MATERIAL TO PROCESS:
-- ==== Sys2Proof/Machine/Pins.lean ====
section
/-! DEFINITION. The output pins as the state sets them (R59, Table 2.7, R263, R264, Table 12.2; notes/assumptions/36.md). -/

namespace Sys2Proof.Machine

/-- What Table 2.7 says of a group of outputs: a level, or who drives it. -/
inductive PinLevel where
  /-- High impedance, or not driven with the board's resistor. -/
  | z
  | low
  | high
  /-- Electrical idle of the transmitters; the idle levels of NAND outputs (R263); the levels that DDR5 asks for in reset. -/
  | idle
  /-- Driven by the link, the sequencer, the training or the DDR protocol. -/
  | active
deriving DecidableEq, Repr, Inhabited

/-- A channel carries the work of R38 or R56, or a dump (R59, R266). -/
def State.chCarries (s : State) (ch : Nat) : Bool :=
  (s.power.shutWork || s.power.mediaPend || s.hum.dump.isSome)
    && ((s.dsc.dies.any fun d => chOf d.1 == ch && d.2.active.isSome) || (s.dsc.ops.any fun o => chOf o.2.req.die == ch)
      || (s.hum.dump.isSome && s.hum.dies.any fun d => chOf d == ch))

/-- The outputs of a channel are held by a cut (R264); a dump ends the hold (R265). -/
def State.chHeld (s : State) : Bool := s.fca.gapHeld && s.hum.dump.isNone

/-- PCIe transmitters. -/
def State.txPins (s : State) : PinLevel :=
  if s.power.unpowered then .z else if s.power.stage = .foyer then .idle else .active

/-- CE_N of a channel. In Stair the sequences of R246 that drive it fall within CHANNEL_INIT: between commands it is high. -/
def State.cePins (s : State) (ch : Nat) : PinLevel :=
  if s.power.unpowered then .z
  else if s.chCarries ch then .active
  else if s.power.stage = .hall ∧ s.chHeld = false then .active
  else .high

/-- WP_N of a channel: low until the write guard is armed (Table 9.3). -/
def State.wpPins (s : State) (ch : Nat) : PinLevel :=
  if s.power.unpowered then .z
  else if s.chCarries ch then .high
  else
    match s.power.stage with
    | .foyer => .low
    | .stair => if s.fca.initialised then .high else .low
    | .hall => .high

/-- The other outputs of a channel. -/
def State.nandPins (s : State) (ch : Nat) : PinLevel :=
  if s.power.unpowered then .z
  else if s.chCarries ch then .active
  else if s.power.stage = .foyer ∨ s.chHeld = true then .idle
  else .active

/-- DRAM RESET_N: in Stair high from the start of training, also after one that failed. -/
def State.ramResetPin (s : State) : PinLevel :=
  if s.power.unpowered then .z
  else
    match s.power.stage with
    | .foyer => .low
    | .stair => if s.dmc.begun then .high else .low
    | .hall => .high

/-- The other DDR outputs. -/
def State.ddrPins (s : State) : PinLevel :=
  if s.power.unpowered then .z else if s.power.stage = .foyer then .idle else .active

/-! ## PHY power (R516): the PHY of a channel or lane that the controller does not use is powered down -/

/-- The PHY of a NAND channel: on until its dies are known, then for a trained channel with dies. -/
def State.nandPhyOn (s : State) (ch : Nat) : Bool :=
  !s.power.unpowered && (!s.fca.initialised || (Tbl.find? s.fca.chs ch).any fun x => x.trained && x.present != 0)

/-- The PHY of a DDR channel: on until training has told the population, then for a populated channel. -/
def State.ddrPhyOn (s : State) (ch : Nat) : Bool := !s.power.unpowered && (!s.dmc.trained || s.dmc.chMask.getLsbD ch)

/-- The PHY of a PCIe lane: on until the link has trained, then for the lanes of the trained width; with lane reversal these are the highest (R66). -/
def State.lanePhyOn (s : State) (lane : Nat) : Bool :=
  !s.power.unpowered && (!s.hlu.up || decide ((if s.hlu.laneRev then 15 - lane else lane) < s.hlu.width))

/-- VDD_AUX is out of its range. -/
def State.auxOut (s : State) : Bool := s.power.railsOut.contains .aux

/-- I3C and SMBus: targets while VDD_AUX is in range. -/
def State.sidebandPins (s : State) : PinLevel := if s.auxOut then .z else .active

/-- HOLDUP_EN and CHG_CTL (Table 12.2). -/
def State.holdupPin (s : State) : PinLevel := if s.auxOut then .z else if s.holdupEn then .high else .low

def State.chargePin (s : State) : PinLevel := if s.auxOut then .z else if s.chgCtl then .high else .low

end Sys2Proof.Machine
end

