-- ==== Sys2Proof/Certificates/Slice0/Obligations.lean ====
section
/-! DEFINITION. The statements for the provers: what every command does where the spec gives its effect, what it leaves unchanged, and what every step keeps. -/

open Sys2Proof Sys2Proof.Machine

/-! ## Power, stages and the dump (spec/02, spec/12, spec/20) -/

/-- R34, R482, R21, R53, Table 2.4: AUX_POWER_UP brings VDD_AUX back into range with the HUM in INIT and the sideband addresses as after power-up; AUX_POWER_LOSS loses the RETAINED objects and the event log; POWER_UP ends the unpowered hold, counts the power-up and sets the tick counter to 0. -/
def Obligations.PowerAndAuxCommandsRestoreOrLoseState : Prop :=
  (∀ s : State, Rail.aux ∈ s.power.railsOut → ∃ t, exec .auxPowerUp s = .next t ∧
    t.power = { s.power with railsOut := s.power.railsOut.filter (· != .aux), stairSeen := false } ∧ t.hum.state = .init ∧
    t.mgp.i3cAddr = none ∧ t.mgp.smbusAddr = s.obj Ob.SMBUS_ADDR ∧ t.mgp.events = s.mgp.events ∧
    t = { s with out := t.out, power := t.power, regf := t.regf, qen := t.qen, hum := t.hum, mgp := t.mgp, cru := t.cru }) ∧
  (∀ s : State, Rail.aux ∉ s.power.railsOut → ∃ t, exec .auxPowerLoss s = .next t ∧
    t.power.railsOut = .aux :: s.power.railsOut ∧ t.mgp.events = [] ∧ t.mgp.summary = 0 ∧
    (∀ k o, objAt (k / 256) (k % 256) = some o → o.pers = .retained → Tbl.find? t.sheet k = none) ∧
    (∀ k o, objAt (k / 256) (k % 256) = some o → o.pers = .stored → Tbl.find? t.sheet k = Tbl.find? s.sheet k) ∧
    (s.hum.dump = none → t.power.unpowered = true ∧ t.power.stage = .foyer) ∧ t.tbu.tick = s.tbu.tick ∧ t.mxe.segs = s.mxe.segs) ∧
  (∀ s : State, s.power.unpowered = true → ∃ t, exec .powerUp s = .next t ∧
    t.tbu.tick = 0 ∧ t.power.unpowered = false ∧ t.power.railsOut = [] ∧ t.power.perst = true ∧ t.power.avsMv = 720 ∧
    t.power.stage = s.power.stage ∧ t.hlu = Hlu.initial ∧ t.ccl = Ccl.initial ∧ t.mxe.map = [] ∧ t.regf = RegFile.initial ∧ t.csu.sealSt = s.csu.sealSt ∧
    Tbl.getD t.sheet (sheetKey 0x1100 3) 0 = min 0xFFFFFFFF (s.obj Ob.POWER_CYCLES + 1) ∧ t.mxe.nand = s.mxe.nand ∧ t.csu.flash = s.csu.flash)

/-- R39, R53, Tables 2.5 and 2.6, R58: SUPPLY_LOSS, THERMAL_TRIP, PERST_N_ASSERT, LINK_DOWN and NVM_SUBSYSTEM_RESET put the controller into Foyer with no start decided, every context, queue and link state gone, VOLATILE objects at their defaults, and the tick counter and every STORED and RETAINED object kept (R24: but CUT_COUNT where a planned cut of the same tick is undone). Class 1 and 2 begin a dump and hold the start (R56, R57, R359). -/
def Obligations.EventsOfClassOneToThreeReturnToFoyer : Prop :=
  ∀ (i : Instr) (s : State), s.power.unpowered = false →
    ((i = .supplyLoss .pwrfailN ∧ s.power.pwrfail = false) ∨ (∃ r, i = .supplyLoss (.rail r) ∧ r ≠ .aux ∧ r ∉ s.power.railsOut)
      ∨ (∃ n, i = .thermalTrip n) ∨ (i = .perstNAssert ∧ s.power.perst = false) ∨ (i = .linkDown ∧ s.hlu.up = true)
      ∨ (i = .nvmSubsystemReset ∧ s.hlu.up = true)) →
    ∃ t, exec i s = .next t ∧ t.power.stage = .foyer ∧ t.power.startKind = .undecided ∧ t.power.cfgReady = false ∧ t.power.adminOpen = false ∧
      t.qen.ctxs = [] ∧ t.qen.sqs = [] ∧ t.qen.cqs = [] ∧ t.qen.ctrls = [] ∧ t.hlu.up = false ∧ t.dsc.budget = 0 ∧
      t.tbu.tick = s.tbu.tick ∧ t.pending = s.pending ∧ t.timers = s.timers ∧ t.power.marker = s.power.marker ∧
      (∀ k o, objAt (k / 256) (k % 256) = some o → ((∃ g, s.ccl.gap = some g ∧ g.start = s.now ∧ cutPlanned g.cause = true) → k ≠ sheetKey Ob.CUT_COUNT.idx Ob.CUT_COUNT.sub) →
        Tbl.find? t.sheet k = if o.pers = .volatile then none else Tbl.find? s.sheet k) ∧
      (∀ c, i = .supplyLoss c → t.power.lossHeld = true ∧ t.hum.dump.isSome = true) ∧
      (∀ n, i = .thermalTrip n → t.power.tripHeld = true ∧ t.hum.dump.isSome = true) ∧
      (i = .perstNAssert → t.power.perst = true ∧ t.power.lossHeld = s.power.lossHeld ∧ t.power.tripHeld = s.power.tripHeld)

WORK ITEM: In the listing above, how many lines include the string "channel"? Say only the number.

ANSWER TO THIS TASK: 8